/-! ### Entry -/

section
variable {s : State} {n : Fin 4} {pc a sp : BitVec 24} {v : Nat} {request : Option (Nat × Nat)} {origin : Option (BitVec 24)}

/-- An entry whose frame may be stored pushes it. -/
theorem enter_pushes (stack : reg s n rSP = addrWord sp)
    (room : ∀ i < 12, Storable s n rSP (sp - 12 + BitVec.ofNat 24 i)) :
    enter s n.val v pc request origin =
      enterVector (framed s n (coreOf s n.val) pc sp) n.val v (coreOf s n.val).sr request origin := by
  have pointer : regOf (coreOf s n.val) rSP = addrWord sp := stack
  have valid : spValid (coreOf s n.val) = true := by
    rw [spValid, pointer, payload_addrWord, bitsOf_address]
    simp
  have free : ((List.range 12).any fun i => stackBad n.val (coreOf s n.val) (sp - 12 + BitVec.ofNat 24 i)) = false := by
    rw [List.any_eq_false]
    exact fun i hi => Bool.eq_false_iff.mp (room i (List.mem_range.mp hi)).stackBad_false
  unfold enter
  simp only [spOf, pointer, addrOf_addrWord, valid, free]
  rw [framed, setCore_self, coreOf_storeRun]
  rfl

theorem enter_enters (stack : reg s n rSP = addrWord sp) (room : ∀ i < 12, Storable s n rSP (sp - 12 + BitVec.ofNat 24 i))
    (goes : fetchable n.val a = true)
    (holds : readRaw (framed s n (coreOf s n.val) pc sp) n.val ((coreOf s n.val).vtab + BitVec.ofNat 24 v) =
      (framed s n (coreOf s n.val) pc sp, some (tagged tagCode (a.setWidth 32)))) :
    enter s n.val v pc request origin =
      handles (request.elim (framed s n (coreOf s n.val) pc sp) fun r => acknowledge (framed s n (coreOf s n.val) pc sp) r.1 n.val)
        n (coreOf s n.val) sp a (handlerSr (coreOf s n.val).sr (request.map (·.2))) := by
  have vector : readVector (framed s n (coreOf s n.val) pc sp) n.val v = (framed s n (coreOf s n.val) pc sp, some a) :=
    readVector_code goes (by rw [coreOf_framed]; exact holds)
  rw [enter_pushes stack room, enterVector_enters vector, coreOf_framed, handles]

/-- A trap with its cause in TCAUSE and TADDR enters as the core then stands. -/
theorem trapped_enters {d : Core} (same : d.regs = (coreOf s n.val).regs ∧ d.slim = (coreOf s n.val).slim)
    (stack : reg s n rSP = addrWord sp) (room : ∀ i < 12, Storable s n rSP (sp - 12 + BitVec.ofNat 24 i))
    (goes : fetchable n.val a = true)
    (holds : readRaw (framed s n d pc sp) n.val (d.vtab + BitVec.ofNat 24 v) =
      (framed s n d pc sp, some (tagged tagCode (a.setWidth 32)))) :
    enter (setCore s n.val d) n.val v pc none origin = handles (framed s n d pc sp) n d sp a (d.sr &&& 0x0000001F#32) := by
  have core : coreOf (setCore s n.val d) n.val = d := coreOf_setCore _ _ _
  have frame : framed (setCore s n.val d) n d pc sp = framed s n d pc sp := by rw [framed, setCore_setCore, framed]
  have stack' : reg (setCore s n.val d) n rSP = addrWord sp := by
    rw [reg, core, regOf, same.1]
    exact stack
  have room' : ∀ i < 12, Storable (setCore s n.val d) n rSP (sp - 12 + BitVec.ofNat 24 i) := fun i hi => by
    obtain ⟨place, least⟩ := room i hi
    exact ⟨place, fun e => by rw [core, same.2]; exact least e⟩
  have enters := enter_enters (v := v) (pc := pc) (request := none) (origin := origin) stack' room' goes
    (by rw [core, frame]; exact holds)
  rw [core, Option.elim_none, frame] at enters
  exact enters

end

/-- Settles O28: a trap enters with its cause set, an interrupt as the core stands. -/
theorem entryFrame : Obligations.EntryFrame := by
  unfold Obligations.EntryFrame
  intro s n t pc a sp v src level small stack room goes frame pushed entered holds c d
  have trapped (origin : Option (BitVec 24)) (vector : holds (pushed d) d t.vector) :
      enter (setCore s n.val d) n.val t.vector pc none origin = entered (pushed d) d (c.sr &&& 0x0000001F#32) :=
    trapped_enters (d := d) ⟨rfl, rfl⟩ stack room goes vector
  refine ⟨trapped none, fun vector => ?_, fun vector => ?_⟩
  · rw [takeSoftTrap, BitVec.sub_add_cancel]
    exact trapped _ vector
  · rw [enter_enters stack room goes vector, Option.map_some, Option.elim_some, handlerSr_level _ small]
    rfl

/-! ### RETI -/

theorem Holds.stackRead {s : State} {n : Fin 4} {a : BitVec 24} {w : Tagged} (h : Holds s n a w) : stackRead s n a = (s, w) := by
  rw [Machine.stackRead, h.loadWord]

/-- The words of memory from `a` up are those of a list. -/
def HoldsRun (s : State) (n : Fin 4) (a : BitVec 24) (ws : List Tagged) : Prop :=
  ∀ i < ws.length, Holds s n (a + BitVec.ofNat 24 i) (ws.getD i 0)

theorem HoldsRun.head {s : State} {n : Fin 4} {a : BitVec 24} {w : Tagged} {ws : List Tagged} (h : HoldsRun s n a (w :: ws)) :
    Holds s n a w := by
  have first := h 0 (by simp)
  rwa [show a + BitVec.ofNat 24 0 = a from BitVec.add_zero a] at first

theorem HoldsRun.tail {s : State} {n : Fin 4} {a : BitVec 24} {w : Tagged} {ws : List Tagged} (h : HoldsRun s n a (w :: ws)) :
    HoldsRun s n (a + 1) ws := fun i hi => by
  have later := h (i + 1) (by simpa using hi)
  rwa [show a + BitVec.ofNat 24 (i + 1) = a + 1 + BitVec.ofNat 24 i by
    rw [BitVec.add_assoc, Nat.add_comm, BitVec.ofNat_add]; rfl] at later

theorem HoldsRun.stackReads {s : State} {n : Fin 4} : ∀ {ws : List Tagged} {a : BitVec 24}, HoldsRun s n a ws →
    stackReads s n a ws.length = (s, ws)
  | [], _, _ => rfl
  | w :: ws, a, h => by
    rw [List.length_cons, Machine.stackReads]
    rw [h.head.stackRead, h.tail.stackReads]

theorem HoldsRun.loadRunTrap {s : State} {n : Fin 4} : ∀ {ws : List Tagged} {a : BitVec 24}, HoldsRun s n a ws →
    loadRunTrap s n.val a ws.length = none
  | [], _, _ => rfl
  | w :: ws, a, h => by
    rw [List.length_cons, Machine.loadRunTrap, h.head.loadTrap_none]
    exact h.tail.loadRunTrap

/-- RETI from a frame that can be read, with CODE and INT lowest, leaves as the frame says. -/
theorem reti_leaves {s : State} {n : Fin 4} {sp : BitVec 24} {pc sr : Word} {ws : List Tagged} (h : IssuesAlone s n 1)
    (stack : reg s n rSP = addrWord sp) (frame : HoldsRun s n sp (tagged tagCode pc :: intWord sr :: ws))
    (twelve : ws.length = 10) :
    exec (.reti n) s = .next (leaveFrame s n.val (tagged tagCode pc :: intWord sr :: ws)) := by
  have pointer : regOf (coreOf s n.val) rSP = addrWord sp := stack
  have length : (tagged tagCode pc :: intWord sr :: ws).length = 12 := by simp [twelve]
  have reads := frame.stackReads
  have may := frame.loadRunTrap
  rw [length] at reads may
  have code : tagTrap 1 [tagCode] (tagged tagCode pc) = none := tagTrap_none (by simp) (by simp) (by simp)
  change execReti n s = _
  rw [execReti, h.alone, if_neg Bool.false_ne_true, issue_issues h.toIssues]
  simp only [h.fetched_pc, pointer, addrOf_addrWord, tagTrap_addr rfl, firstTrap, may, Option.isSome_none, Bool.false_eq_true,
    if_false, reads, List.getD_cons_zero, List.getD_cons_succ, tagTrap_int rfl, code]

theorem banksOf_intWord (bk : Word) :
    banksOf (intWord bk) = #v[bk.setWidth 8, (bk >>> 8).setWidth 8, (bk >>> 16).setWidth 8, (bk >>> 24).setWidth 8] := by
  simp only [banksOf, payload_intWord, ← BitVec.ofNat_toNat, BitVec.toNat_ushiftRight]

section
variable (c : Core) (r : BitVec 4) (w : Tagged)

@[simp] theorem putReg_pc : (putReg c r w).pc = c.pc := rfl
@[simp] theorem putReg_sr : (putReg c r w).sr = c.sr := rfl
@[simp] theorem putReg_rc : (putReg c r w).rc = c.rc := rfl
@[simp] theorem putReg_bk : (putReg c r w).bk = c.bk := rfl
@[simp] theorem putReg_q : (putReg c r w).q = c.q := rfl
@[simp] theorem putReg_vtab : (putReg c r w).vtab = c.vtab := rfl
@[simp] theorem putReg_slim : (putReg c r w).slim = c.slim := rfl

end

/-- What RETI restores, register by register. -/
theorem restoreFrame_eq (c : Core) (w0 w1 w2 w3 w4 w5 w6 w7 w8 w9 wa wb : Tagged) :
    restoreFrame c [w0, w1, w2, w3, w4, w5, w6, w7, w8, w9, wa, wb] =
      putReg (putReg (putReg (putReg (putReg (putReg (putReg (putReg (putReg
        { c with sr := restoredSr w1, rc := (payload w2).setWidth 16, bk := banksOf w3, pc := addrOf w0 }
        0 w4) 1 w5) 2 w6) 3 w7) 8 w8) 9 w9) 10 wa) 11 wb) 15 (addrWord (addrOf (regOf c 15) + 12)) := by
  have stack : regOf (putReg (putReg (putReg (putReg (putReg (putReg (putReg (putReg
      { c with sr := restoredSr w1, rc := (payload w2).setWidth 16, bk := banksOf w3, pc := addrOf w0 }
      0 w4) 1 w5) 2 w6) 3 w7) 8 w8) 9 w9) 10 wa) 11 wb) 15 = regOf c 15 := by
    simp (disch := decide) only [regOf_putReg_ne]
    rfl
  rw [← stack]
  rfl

────────────────────

> [WHAT YOU HAVE TO DO]
Wherever the string "show" occurs in the records, copy the line it is in.

> [REPLY]
  rwa [show a + BitVec.ofNat 24 0 = a from BitVec.add_zero a] at first
  rwa [show a + BitVec.ofNat 24 (i + 1) = a + 1 + BitVec.ofNat 24 i by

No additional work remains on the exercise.